The Piedras Blancas Light Station is an Outstanding Natural Area, managed by the Bureau of Land Management. The lighthouse was built in 1875 and a Victorian dwelling was later completed. Tours are offered to the public.

Piedreas Blancas is an important elephant seal rookery. Friends of the Elephant Seal is a non-profit organization dedicated to educating people about elephant seals and other marine life.
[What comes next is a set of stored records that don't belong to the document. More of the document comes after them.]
/-- The address of lea. -/
theorem leaAddress_eq (x y : Word) (sh : BitVec 3) (disp : BitVec 15) :
    x + y <<< sh.toNat + disp.signExtend 64 = x + y * BitVec.ofNat 64 (2 ^ sh.toNat) + BitVec.ofInt 64 disp.toInt := by
  have hp : BitVec.twoPow 64 sh.toNat = BitVec.ofNat 64 (2 ^ sh.toNat) := BitVec.eq_of_toNat_eq (by simp)
  rw [BitVec.shiftLeft_eq_mul_twoPow, hp]
  rfl

/-- Settles O9: each is a computation that sets no flag. -/
theorem moves : Obligations.Moves := by
  refine ⟨fun c d b => unaryResult_of id (fun _ => rfl) fun _ => rfl, fun c d b s x h hg ht => ?lih,
    fun c d a => unaryResult_of (swz64 a.mods.swz) (fun _ => rfl) fun _ => rfl,
    fun c d a b sh disp s y h hg ht => ?lea, fun c d a b neg pn s x y h hg hs hr => ?sel⟩
  case lih =>
    rw [← halves_eq]
    exact exec_of_guard rfl hg ((alu_completes_plain (.lih c d b)
      (fun x y => x.extractLsb' 0 32 ++ y.extractLsb' 0 32) (sources_then_register d Mods.none ht) rfl))
  case lea =>
    rw [← leaAddress_eq]
    exact exec_of_guard rfl hg ((alu_completes_plain (.lea c d a b sh disp)
      (fun x y => x + y <<< sh.toNat + disp.signExtend 64) (sources_register a Mods.none ht) rfl))
  case sel =>
    obtain ⟨h', hp⟩ := putS_room hr
      (if xor neg (s.hart.rp pn.toNat) then swz64 a.mods.swz x else swz64 b.mods.swz y)
    exact ⟨h', hp, exec_of_guard rfl hg ((alu_completes_plain (.sel c d a b neg pn)
      (fun x y => if xor neg (s.hart.rp pn.toNat) then swz64 a.mods.swz x else swz64 b.mods.swz y) hs hp))⟩

/-! ## Predicates (R31, R83, R85) -/

/-- A comparison of natural numbers, relation by relation. -/
theorem relHolds64_natural (r : Rel) (x y : Word) : relHolds64 r true x y =
    match r with
    | .eq => decide (x = y) | .ne => decide (x ≠ y) | .lt => x.ult y | .ge => y.ule x | .le => x.ule y | .gt => y.ult x := by
  cases r <;> simp [relHolds64, relHolds, BitVec.ult, BitVec.ule, BitVec.toNat_inj]

/-- A comparison of signed numbers, relation by relation. -/
theorem relHolds64_signed (r : Rel) (x y : Word) : relHolds64 r false x y =
    match r with
    | .eq => decide (x = y) | .ne => decide (x ≠ y) | .lt => x.slt y | .ge => y.sle x | .le => x.sle y | .gt => y.slt x := by
  cases r <;> simp [relHolds64, relHolds, BitVec.slt, BitVec.sle, BitVec.toInt_inj]

/-- cmp completes with the outcome of its relation. -/
theorem cmp_completes {c : Ctl} (r : Rel) (nat : Bool) (d : BitVec 3) (a : BitVec 6) {b : Operand} {s : State} {y : Word} {h : Hart}
    (hg : s.hart.guard c = true) (ht : takeS b s.hart = some (y, h)) :
    exec (.cmp c r nat d a b) s = .next (completed s (h.wp d.toNat (relHolds64 r nat (s.hart.rs a.toNat) y))) :=
  exec_of_guard rfl hg ((withSources_of _ _ (sources_register a Mods.none ht)))

theorem exec_pand (c : Ctl) (d a b : BitVec 3) (s : State) : exec (.pand c d a b) s = execPand c d a b s := rfl

theorem exec_por (c : Ctl) (d a b : BitVec 3) (s : State) : exec (.por c d a b) s = execPor c d a b s := rfl

theorem exec_pxor (c : Ctl) (d a b : BitVec 3) (s : State) : exec (.pxor c d a b) s = execPxor c d a b s := rfl

theorem exec_pnot (c : Ctl) (d a : BitVec 3) (s : State) : exec (.pnot c d a) s = execPnot c d a s := rfl

/-- Settles O10: `cmp_completes`, and the function of each predicate instruction as its guard lets it run. -/
theorem predicates : Obligations.Predicates := by
  refine ⟨fun c r nat d a b s y h hg ht => ?cmp, fun c d a b s hg => ⟨?pand, ?por, ?pxor, ?pnot⟩⟩
  case pand => exact exec_of_guard (exec_pand c d a b s) hg rfl
  case por => exact exec_of_guard (exec_por c d a b s) hg rfl
  case pxor => exact exec_of_guard (exec_pxor c d a b s) hg rfl
  case pnot => exact exec_of_guard (exec_pnot c d a s) hg rfl
  rw [cmp_completes r nat d a hg ht]
  cases nat
  · rw [relHolds64_signed]
    rfl
  · rw [relHolds64_natural]
    rfl

/-! ## Transfers of control (R86 to R90) -/

theorem linkOf_eq (s : State) : linkOf s = BitVec.ofNat 64 (s.hart.pc + 12).toNat := by
  apply BitVec.eq_of_toNat_eq
  rw [linkOf, pcWord, BitVec.toNat_append, BitVec.toNat_ofNat]
  have := (s.hart.pc + 12).isLt
  simp only [BitVec.toNat_ofNat, Nat.zero_mod, Nat.zero_shiftLeft, Nat.zero_or]
  omega

/-- Bits 1:0 of an address are zero exactly when 4 divides it. -/
theorem aligned_iff (t : Word) : t.extractLsb' 0 2 = 0 ↔ t.toNat % 4 = 0 := by
  rw [← BitVec.toNat_inj, BitVec.extractLsb'_toNat, Nat.shiftRight_zero]
  rfl

/-- The address of an aligned target. -/
theorem pcOf_aligned {t : Word} (ht : t.toNat % 4 = 0) : pcOf t = BitVec.ofNat 57 t.toNat := by
  have hlow (k : Nat) (hk : k < 2) : t.getLsbD k = false := by
    have hb := congrArg (fun b => b.getLsbD k) ((aligned_iff t).2 ht)
    simpa [hk] using hb
  have hmask : t &&& ~~~(3 : Word) = t := by
    apply BitVec.eq_of_getLsbD_eq
    intro k hk
    rw [BitVec.getLsbD_and, BitVec.getLsbD_not, decide_eq_true hk, Bool.true_and]
    match k with
    | 0 => rw [hlow 0 (by decide), Bool.false_and]
    | 1 => rw [hlow 1 (by decide), Bool.false_and]
    | k + 2 =>
      have h3 : (3 : Word).getLsbD (k + 2) = false := by simp [BitVec.getLsbD_ofNat, Nat.testBit_succ]
      rw [h3, Bool.not_false, Bool.and_true]
  rw [pcOf, pcField, hmask]
  exact BitVec.eq_of_toNat_eq (by simp [BitVec.extractLsb'_toNat])

/-- An indirect transfer to an aligned target goes there once the link is written. -/
theorem indirect_aligned {t : Word} (ht : t.toNat % 4 = 0) (link : State → State) (s : State) :
    indirect t link s = jumped (link s) (BitVec.ofNat 57 t.toNat) := by
  rw [indirect, if_neg (not_not.2 ((aligned_iff t).2 ht)), pcOf_aligned ht]
  rfl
California's marine protected areas encourage recreational and educational uses of the ocean. Activities such as kayaking, diving, snorkeling, and swimming are allowed unless otherwise restricted.

==Scientific monitoring==
As specified by the Marine Life Protection Act, select marine protected areas along California's central coast are being monitored by scientists to track their effectiveness and learn more about ocean health. Similar studies in marine protected areas located off of the Santa Barbara Channel Islands have already detected gradual improvements in fish size and number.

Local scientific and educational institutions involved in the monitoring include Stanford University's Hopkins Marine Station, University of California Santa Cruz, Moss Landing Marine Laboratories and Cal Poly San Luis Obispo. Research methods include hook-and-line sampling, intertidal and scuba diver surveys, and the use of Remote Operated Vehicle (ROV) submarines.